Further, the internal components 100a2 of the apparatus 100A comprise a Terahertz time-domain spectroscopy (THz TDS) module 110, a processor 120, and a trained machine learning model 130. The THz TDS module 110 is configured to acquire terahertz time-domain spectroscopy (THz TDS) data 116 for the sample 106, where the THz TDS is performed based upon attenuated total reflection. The attenuated total reflection is a contact sampling technique that is used mostly in Fourier Transform-IR Spectroscopy to provide a quick, non-destructive sampling and also requires no sample preparation. Further, the processor 120 may be in communication with additional components, particularly a memory. The processor 120 may be any device that performs logical operations. The processor 120 may include a general processor, a central processing unit, a digital signal processor, a field programmable gate array (FPGA), a digital circuit, a controller, a microcontroller, any other type of processor or any combination thereof. The processor 120 may include one or more components operable to execute computer executable instructions or computer code embodied in the memory. The term “memory” should be interpreted broadly to encompass any electronic component capable of storing electronic information. The memory may refer to various types of processor-readable media such as random-access memory (RAM), read-only memory (ROM), non-volatile random-access memory (NVRAM), programmable read-only memory (PROM), erasable programmable read-only memory (EPROM), electrically erasable PROM (EEPROM), flash memory, magnetic or optical data storage, registers, etc.

The processor 120 is configured to implement the trained machine learning model 130. The trained machine learning model 130 is trained on a training dataset. Further, training of the trained machine learning model 130 is explained in FIG. 1B.
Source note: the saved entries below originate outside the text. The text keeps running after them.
/-- Any of the lines is locked by a commit or publish in progress (R42 step 2, 10: R187). -/
def State.locked (s : State) (lines : List Nat) : Bool := s.locks.any (fun p => lines.contains p.1)

/-! ## Caravan records (10: R179, R185, R186) -/

/-- A record of this module's pool. -/
def State.caravan (s : State) (id : Nat) : Caravan := Map.get Caravan.reset s.caravans id
/-- Change a record. -/
def State.updCaravan (s : State) (id : Nat) (f : Caravan → Caravan) : State :=
  { s with caravans := Map.upd Caravan.reset s.caravans id f }
/-- The caravan identifier of a record: CVH bits 31:0 (R179). -/
def State.cidOf (s : State) (id : Nat) : BitVec 32 := BitVec.ofNat 32 (s.moduleId.toNat * 65536 + id)
/-- The number that stands for the CKPT role as the owner of a caravan (13: R238). -/
def ckptTid : Nat := 2 ^ 41

/-- A record is free: no caravan has it, or its caravan is DONE and the thread that owned it has exited (R179). -/
def State.cvFreed (s : State) (c : Caravan) : Bool :=
  c.st == .free || (c.st == .done && decide (c.owner < ckptTid) && !s.allThreads.any (fun t => t.tid == c.owner && t.st != .exited && t.st != .vacant))

/-- The handle is live: its record is allocated and GEN and MOD match (R179). -/
def State.liveCv (s : State) (h : W64) : Bool :=
  let c := s.caravan (fld h 15 0)
  fld h 31 16 == s.moduleId.toNat && decide (fld h 15 0 < Config.poolLimit) && !s.cvFreed c && c.gen.toNat == fld h 47 32

/-- The owner under which a caravan's lines are locked (R187). -/
def cvOwner (cid : BitVec 32) : Nat := 2 ^ 32 + cid.toNat

/-- Wake threads parked in TASKGET: items or inn bytes may have become free (R166, R194). -/
def State.wakeTasks (s : State) : State := s.wakeIf (fun t => t.st == .parked && t.wait == .task) true

/-- A destination's entry is the identifier's current one. -/
def CvDest.current (d : CvDest) (cid : BitVec 32) : Bool := d.cid == cid && !d.old

/-- The owner under which the lines of a destination's entry are locked (R187). -/
def CvDest.owner (d : CvDest) : Nat := cvOwner d.cid + (if d.old then 2 ^ 34 else 0)

/-- Discard a destination's current entries of a caravan and its locks (R185, R190). -/
def State.cvDiscard (s : State) (cid : BitVec 32) : State :=
  { s with
    cvDests := s.cvDests.map (fun d => if d.current cid then { d with inn := [], gone := true, locked := false } else d)
    locks := s.locks.filter (fun p => p.2 != cvOwner cid) }

/-- Note the decision on the caravan of an identifier and deadline for later queries; those whose in-doubt limit has passed are
dropped (R190), but for an ABORT of an unknown deadline. -/
def State.cvDecided (s : State) (cid : BitVec 32) (d : W64) (t : Option W64) : State :=
  { s with decisions := s.decisions.filter (fun e => !(e.cid == cid && e.d == d) &&
      (e.d == 0 || decide (s.time.now.toNat ≤ e.d.toNat + s.service.indoubtS * 1000 * Config.msUnits))) ++ [{ cid := cid, d := d, commit := t }] }

/-- Abort a caravan with an outcome: ABORT to every destination, local entries discarded, its CVCOMMIT woken (R185, R186). -/
def State.cvEnd (s : State) (id outcome : Nat) : State :=
  let c := s.caravan id
  let cid := s.cidOf id
  let msgs := (c.dests.filter (fun d => d.1 != s.moduleId)).map (fun d => CvMsg.abort cid d.1)
  let s1 := ((s.updCaravan id (fun c => { c with st := .done, outcome := outcome, out := [] })).cvDiscard cid).cvDecided cid c.d none
  let s2 : State := { s1 with fabric := { s1.fabric with sent := s1.fabric.sent ++ msgs } }
  (s2.wakeIf (fun t => t.tid == c.owner && t.st == .parked && t.wait == .caravan) false).wakeTasks

/-! ## Ends of gangs and threads (05: R98; 09: R166) -/

/-- A trap cause's code (R96). -/
def Cause.code : Cause → Nat
  | .illegal => 0x01 | .combo => 0x02 | .align => 0x03 | .seglimit => 0x04 | .segrights => 0x05 | .role => 0x06
  | .breakpoint => 0x07 | .ecall => 0x08 | .token => 0x09 | .ring => 0x0A | .caravan => 0x0B | .timeline => 0x0C
  | .repeatCount => 0x0D | .page => 0x0E | .farerr => 0x0F | .poison => 0x10 | .deferred => 0x11

/-- The grade with which a trap ends a gang: 1 A, 2 B, 3 C (R98). -/
def trapGrade (c : Cause) (asyncerr : W64) : Nat :=
  match c with
  | .farerr => 1
  | .poison => 2
  | .deferred => if fld asyncerr 7 0 = 1 then 1 else if fld asyncerr 7 0 = 4 then 2 else 3
  | _ => 3

/-- The context stands at a boundary and goes nowhere by itself: an ended gang removes it at once (R98, R166). -/
def Thread.atRest (t : Thread) : Bool :=
  !t.chunk.isOpen && t.st != .vacant && t.st != .committing && t.st != .requesting

/-- Remove a context of an ended gang. -/
def Thread.gone (t : Thread) : Thread :=
  { t with
    st := .exited
    wait := .none
    pend := .none
    woken := false
    waitEntry := false
    chunk := Chunk.reset
    item := { inItem := false, checked := false, staged := [] } }

/-- End a gang: the first end decides code, grade and cause; threads at rest are removed, others at their next
boundary (R98). A guarded launch's other gang ends with it (10: R196). -/
def State.endGang (s : State) (g code grade cause : Nat) (flags : BitVec 8) : State :=
  match s.findGang g with
  | none => s
  | some k =>
    let both := fun (i : Nat) => i = g || k.mate = some i
    let s1 := { s with gangs := s.gangs.map (fun (h : Gang) =>
      if both h.ident && !h.ended then { h with ended := true, code := code, grade := Nat.max h.grade grade, cause := cause, flags := h.flags ||| flags } else h) }
    let s2 := s1.mapThreads (fun t => if (match t.gang with | some i => both i | none => false) && t.atRest then t.gone else t)
    -- messages queued for its threads are discarded (14: R260)
    let theirs := fun (tid : Nat) => s2.allThreads.any (fun t => t.tid == tid && (match t.gang with | some i => both i | none => false))
    let s3 : State := { s2 with
      cores := s2.cores.map (fun p => (p.1, { p.2 with dbg := { p.2.dbg with msgs := p.2.dbg.msgs.filter (fun tid => !theirs tid) } }))
      tokenQueue := s2.tokenQueue.filter (fun tid => !(s2.allThreads.any (fun t => t.tid == tid && t.st == .exited))) }
    -- the coordinator's open and preparing caravans end with outcome 5 at once (R191)
    let mine := fun (tid : Nat) => s3.allThreads.any (fun t => t.tid == tid && (match t.gang with | some i => both i | none => false))
    let open5 := (s3.caravans.filter (fun p => (p.2.st == .opened || p.2.st == .preparing) && mine p.2.owner)).map (·.1)
    (open5.foldl (fun a id => a.cvEnd id 5) s3).wakeIf (fun t => t.st == .parked && t.wait == .task) true

/-- A change of scheduler state enters the scheduler's log as a committed transaction; what its record holds is a free value
(13: R229; assumptions 5 and 70). -/
def State.logTx (s : State) : State :=
  { s with free := s.free + 1, service := { s.service with log := s.service.log ++ [(true, Config.freeWord s.free)] } }

/-- Set completion flags of the issuing thread's gang (09: R167). -/
def State.flagGang (s : State) (g : Option Nat) (f : BitVec 8) : State :=
  match g with
  | none => s
  | some i => s.updGang i (fun k => { k with flags := k.flags ||| f })

/-! ## Cell semaphores (09: R171) -/

/-- An entry of a cell's waiters that still waits on semaphore `n`, or has been woken for it. -/
def State.semWaits (s : State) (n : Nat) (p : Nat × Nat) : Bool :=
  p.1 == n &&
  match s.findTid p.2 with
  | some t => (t.st == .parked || t.woken) && (match t.wait with | .sem m _ => m == n | _ => false)
  | none => false

/-- The count a parked SEMWAIT asks for. -/
def State.semNeed (s : State) (tid : Nat) : Nat :=
  match s.findTid tid with
  | some t => (match t.wait with | .sem _ c => c | _ => 0)
  | none => 0

/-- Wake waiters in parking order while the count covers them; the first it does not cover holds back the rest. -/
def State.semWake (s : State) (avail : Nat) : List (Nat × Nat) → State
  | [] => s
  | p :: ps =>
    let need := s.semNeed p.2
    if need ≤ avail then
      (if s.allThreads.any (fun t => t.tid == p.2 && t.st == .parked) then s.wake p.2 true else s).semWake (avail - need) ps
    else s

/-- Serve the waiters of a cell's semaphore. -/
def State.semServe (s : State) (cell n : Nat) : State :=
  s.semWake (Map.get 0 (s.cell cell).sems n) ((s.cell cell).semq.filter (s.semWaits n))

/-! ## Taking a trap and returning from one (05: R97, R98) -/

/-- Take a trap at the issuing thread's boundary: TRAPPC, TRAPCAUSE, TRAPVAL and the pc as R97 says, or the end of
the gang when TRAPVEC is 0 or a handler runs (R98). -/
def State.takeTrap (s : State) (c : Cause) (v : W64) : State :=
  let s0 := if c = .poison then (s.updDbg s.th.core (fun d => { d with poisc := satAdd d.poisc 1 })).flagGang s.th.gang 2#8 else s
  if s0.th.trapvec = 0 ∨ s0.th.inh = true then
    match s0.th.gang with
    | some g => (s0.updTh Thread.gone).endGang g 1 (trapGrade c s0.th.asyncerr) c.code 1#8
    | none => s0.updTh Thread.gone
  else
    let s1 := s0.updTh (fun t => { t with
      trappc := t.arch.pc
      trapcause := BitVec.ofNat 64 (2 ^ 63 + c.code)
      trapval := v
      arch := { t.arch with pc := t.trapvec }
      st := .runnable
      after := .reissue
      wait := .none
      woken := false
      waitEntry := false
      swapBarred := false
      replies := []
      replyBad := false
      replyPoison := false
      got := []
      issued := false })
    let s2 := match s0.th.wait with | .sem n _ => s1.semServe s0.myCell n | _ => s1
    s2.noteVector s2.th.arch.pc

/-- Return from a trap (R97): pc := TRAPPC and INH cleared. -/
def State.trapReturn (s : State) : State :=
  (s.updTh (fun t => { t with trapcause := setFld t.trapcause 63 63 0, arch := { t.arch with pc := t.trappc } })).noteVector s.th.trappc

/-- Record a failed deferred effect (R99, R100); a parked thread outside CVCOMMIT and GCHK wakes to take DEFERRED (R101). -/
def Thread.asyncRecord (t : Thread) (src code : Nat) (addr : W64) : Thread :=
  if t.pendErr then { t with asyncerr := setFld t.asyncerr 62 62 1 }
  else { t with asyncerr := BitVec.ofNat 64 (2 ^ 63 + (src % 256) * 256 + code % 256), asyncaddr := addr }

/-- The wait ends for a DEFERRED trap (R101). -/
def Thread.wakesDeferred (t : Thread) : Bool :=
  t.st == .parked && t.deferredDue && t.wait != .caravan && t.wait != .guard

/-- Record an asynchronous error in a context, at its boundary when a chunk is open (16: R302). -/
def State.asyncErr (s : State) (tid src code : Nat) (addr : W64) : State :=
  match s.findTid tid with
  | none => s
  | some t0 =>
    if t0.st = .exited then s.flagGang t0.gang 4#8
    else if t0.chunk.isOpen || !t0.merges.isEmpty then
      (s.updTid tid (fun t => { t with merges := t.merges ++ [.async (BitVec.ofNat 8 src) (BitVec.ofNat 8 code) addr] })).flagGang t0.gang 4#8
    else
      let s1 := (s.updTid tid (fun t => t.asyncRecord src code addr)).flagGang t0.gang 4#8
      s1.updTid tid (fun t => if t.wakesDeferred then { t with st := .runnable, waitEntry := false, swapBarred := false } else t)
FIG. 1B illustrates a flow diagram 100B of training of the trained machine learning model 130 of the apparatus 100A of FIG. 1A, according to an example of the present disclosure. The trained machine learning model 130 is trained on the training dataset 114. The training dataset 114 comprises at least one pure compound (with high purity or pellet form) dataset 114a and at least one mixture (with lower purity or powder form) dataset 114b. The pure compound dataset 114a comprises data associated with the acquired THz TDS data 116 for the chemical compound 112 when the chemical compound 112 exists in a pellet form. The pure compound dataset 114a is comprised of a particular set of molecules or ions that are held together by chemical bonds which cannot be broken. In addition, these particular set of molecules or ions cannot be decomposed by ordinary chemical methods, such as the application of heat.

The mixture dataset 114b comprises data associated with the acquired THz TDS data 116 for the chemical compound 112 when the chemical compound 112 exists in a powder form. The mixture dataset 114b is comprised of two or more different substances, not chemically joined together.
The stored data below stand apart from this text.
/-- Write bytes of MMIO, at most a doubleword at a time. -/
def State.mmioPut (s : State) (i : Initiator) : Nat → Nat → List Byte → Option State
  | 0, _, _ => some s
  | fuel + 1, pa, bs =>
    if bs.isEmpty then some s
    else
      let k := Nat.min bs.length (8 - pa % 8)
      match s.mmioStore i pa (bs.take k) with
      | some s1 => s1.mmioPut i fuel (pa + k) (bs.drop k)
      | none => none

/-- The longest run of whole bytes at consecutive addresses from the first on, and what follows it. -/
def runFrom (a : Nat) : List MCell → List Byte × List MCell
  | [] => ([], [])
  | c :: cs => if c.1 = a then (let r := runFrom (a + 1) cs; (c.2.2 :: r.1, r.2)) else ([], c :: cs)

/-- Write masked bytes of MMIO: whole runs as wide accesses, at most `fuel` of them. -/
def State.mmioRun (s : State) (i : Initiator) : Nat → List MCell → Option State
  | 0, _ => some s
  | _ + 1, [] => some s
  | fuel + 1, c :: cs =>
    let r := runFrom c.1 (c :: cs)
    match s.mmioPut i 9 c.1 r.1 with
    | some s1 => s1.mmioRun i fuel r.2
    | none => none

/-- Masked MMIO writes, the unwritten bits of a byte read first. -/
def State.mmioRuns (s : State) (i : Initiator) (cs : List MCell) : Option State :=
  s.mmioRun i cs.length (cs.map (fun c =>
    if c.2.1 = BitVec.allOnes 8 then c
    else match s.mmioBytes i 1 c.1 1 with
      | some [b] => (c.1, BitVec.allOnes 8, mergeByte b c.2.1 c.2.2)
      | _ => c))

/-- The virtual tags of lines of an access. -/
def tagsOf (tag key : Nat) (ls : List Nat) : List Nat := ls.map (fun l => tag + (l - lineOf key))

/-- The wait of an access for lines. -/
def Via.wait (v : Via) (key : Nat) (ls : List Nat) : Pending := .lines ls (tagsOf v.tag key ls) v.stash

/-- An inner load: a wait for a locked or missing line, the error response to one, POISON, the saturation cut, or the bytes (R28, R39,
R50). -/
def State.innerLoad (s : State) (ea : W64) (key n : Nat) (via : Via) (consult alone : Bool) : Got (List Byte) :=
  let ls := linesAt key n
  if s.locked ls then .stop s (.wait (via.wait key ls))
  else if consult && s.locked [lineOf (mapLine s.myCell)] then .stop s (.wait (.direct [lineOf (mapLine s.myCell)]))
  else if ls.any (fun l => s.poisoned.contains l) then .stop s (.halt (.trap .poison ea))
  else
    let miss := s.missing via.stash via.tag key n
    if !miss.isEmpty then
      if s.th.replyBad then .stop s (.halt (.trap .farerr ea))
      else .stop ((if via.stash then s.perfCell s.myCell 0x10 1 else s).perf s.th.core 0x0E 1) (.wait (via.wait key miss))
    else
      let s0 := s.touch ls
      let g := Sig.enterAll s.th.chunk.rsig (ls.map (64 * ·) ++ (if consult then [mapLine s.myCell] else []))
      if alone then .ok s0 (s.seenBytes key n) true
      else if s.th.chunk.isOpen && g.saturated then .stop s (.cut .reissue)
      else .ok (s0.openChunk.updChunk (fun c => { c with rsig := g })) (s.seenBytes key n) false

/-- An access of the issuing thread that it performs at its boundary, though it was no boundary instruction as it issued (an MMIO access, a
store that stands alone), keeps the recorded order of a replay before it has any effect (11: R205). -/
def State.awaitTurn (s : State) : Option (State × Stop) :=
  if s.inTurn then none
  else if s.replayed.bind (rankCommit s.th.rank 0) = some 1 then some (s, .wait .turn)
  else some (s.disagree, .gone)

/-- A data load of `n` bytes (R47, R55, R63, R64); `alone` when it is part of an instruction at its boundary. -/
def State.loadAs (s : State) (ea : W64) (n align : Nat) (alone : Bool) : Got (List Byte) :=
  match s.resolve ea n align .load with
  | (s1, .error h) => .stop s1 (.halt h)
  | (s1, .ok (.ring off)) => .ok (s1.openUnless alone) (Memory.readBytes (s1.cell s1.myCell).ringMem off n) alone
  | (s1, .ok (.inner key _ via consult)) => s1.innerLoad ea key n via consult alone
  | (s1, .ok (.hostPcie port a)) => s1.outerLoad ea { home := none, pa := hostKey port a } n .a alone
  | (s1, .ok (.far home pa cls)) => s1.outerLoad ea { home := some home, pa := pa } n cls alone
  | (s1, .ok (.mmio pa)) =>
    if s1.th.chunk.isOpen then .stop s1 (.cut .reissue)
    else if !s1.th.got.contains (lineOf pa) then .stop s1 (.wait (.direct [lineOf pa]))
    else match s1.mmioBytes (s1.coreInit s1.th.core) 9 pa n with
      | some bs => (match s1.awaitTurn with | some w => .stop w.1 w.2 | none => .ok s1 bs true)
      | none => .stop (s1.logDenied (s1.coreInit s1.th.core) pa n false) (.halt (.trap .farerr ea))

/-- The accesses that hit the cell's stash: on the stash path, with no line fetched for this instruction (14: R254). -/
def State.stashHits (s : State) (es : List (W64 × Nat × Nat)) : Nat :=
  (es.filter (fun e => match (s.mapAccess e.1 e.2.1 e.2.2 .load).2 with
    | .ok (.inner key _ via _) => via.stash && !(linesAt key e.2.1).any s.th.got.contains
    | _ => false)).length

/-- Count the stash hits of an instruction whose accesses have all answered (14: R254). -/
def State.withHits {α : Type} (s : State) (es : List (W64 × Nat × Nat)) (g : Got α) : Got α :=
  match g with
  | .ok s1 v b => .ok (if s.stashHits es = 0 then s1 else s1.perfCell s1.myCell 0x0F (s.stashHits es)) v b
  | .stop s1 w => .stop s1 w

/-- A data load of one value. -/
def State.load (s : State) (ea : W64) (n align : Nat) : Got (List Byte) := s.withHits [(ea, n, align)] (s.loadAs ea n align false)

/-- An effective address names an MMIO frame. -/
def State.namesMmio (s : State) (ea : W64) (n : Nat) : Bool :=
  match segCheck s.th.seg ea n 1 .load with
  | .ok (.inr va) => (match s.mapVa (segOf s.th.seg ea) va n .load with | (_, .ok (.mmio _)) => true | _ => false)
  | _ => false

/-- The watchpoints that the accesses of an instruction meet, each once its segment checks have passed (14: R249, R250). -/
def State.watchAll (s : State) (acc : Access) (es : List (W64 × Nat × Nat)) : Option After :=
  if s.th.bpSkip.contains s.th.arch.pc then none
  else
    let ld := acc == .load || acc == .rmw
    let st := acc == .store || acc == .rmw
    let hits := fun (e : W64 × Nat × Nat) => match segCheck s.th.seg e.1 e.2.1 e.2.2 acc with
      | .ok (.inr va) => (countFrom 0 4).filterMap (s.wpMatch va e.2.1 ld st)
      | _ => []
    let all := (es.map hits).flatten
    pickHit s.th.inh [] ((countFrom 0 4).filterMap (fun k => all.find? (fun p => p.1 == k)))

/-- The first check or page fault that the accesses of an instruction meet, in element order, watchpoints apart (R95; 19: R383). -/
def State.firstHalt (s : State) (acc : Access) : List (W64 × Nat × Nat) → State × Option Halt
  | [] => (s, none)
  | e :: es => match s.mapAccess e.1 e.2.1 e.2.2 acc with
    | (s1, .error h) => (s1, some h)
    | (s1, .ok _) => s1.firstHalt acc es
The trained machine learning model 130 is configured to process the acquired THz TDS data 116. The acquired THz TDS data 116 is received from the THz TDS module 110. The acquired THz TDS data 116 is processed for obtaining a reduced dimensionality dataset 118 associated with the THz TDS data 116 by using a trained machine learning model 130. The trained machine learning model 130 is further configured to extract at least one feature 118a from the reduced dimensionality dataset 118. The at least one feature 118a comprises at least an absorption spectra parameter 118a1. Generally, absorption spectra correspond to a spectrum that is constituted by frequencies of light transmitted with dark bands when electrons absorb energy in the ground state to reach higher energy states.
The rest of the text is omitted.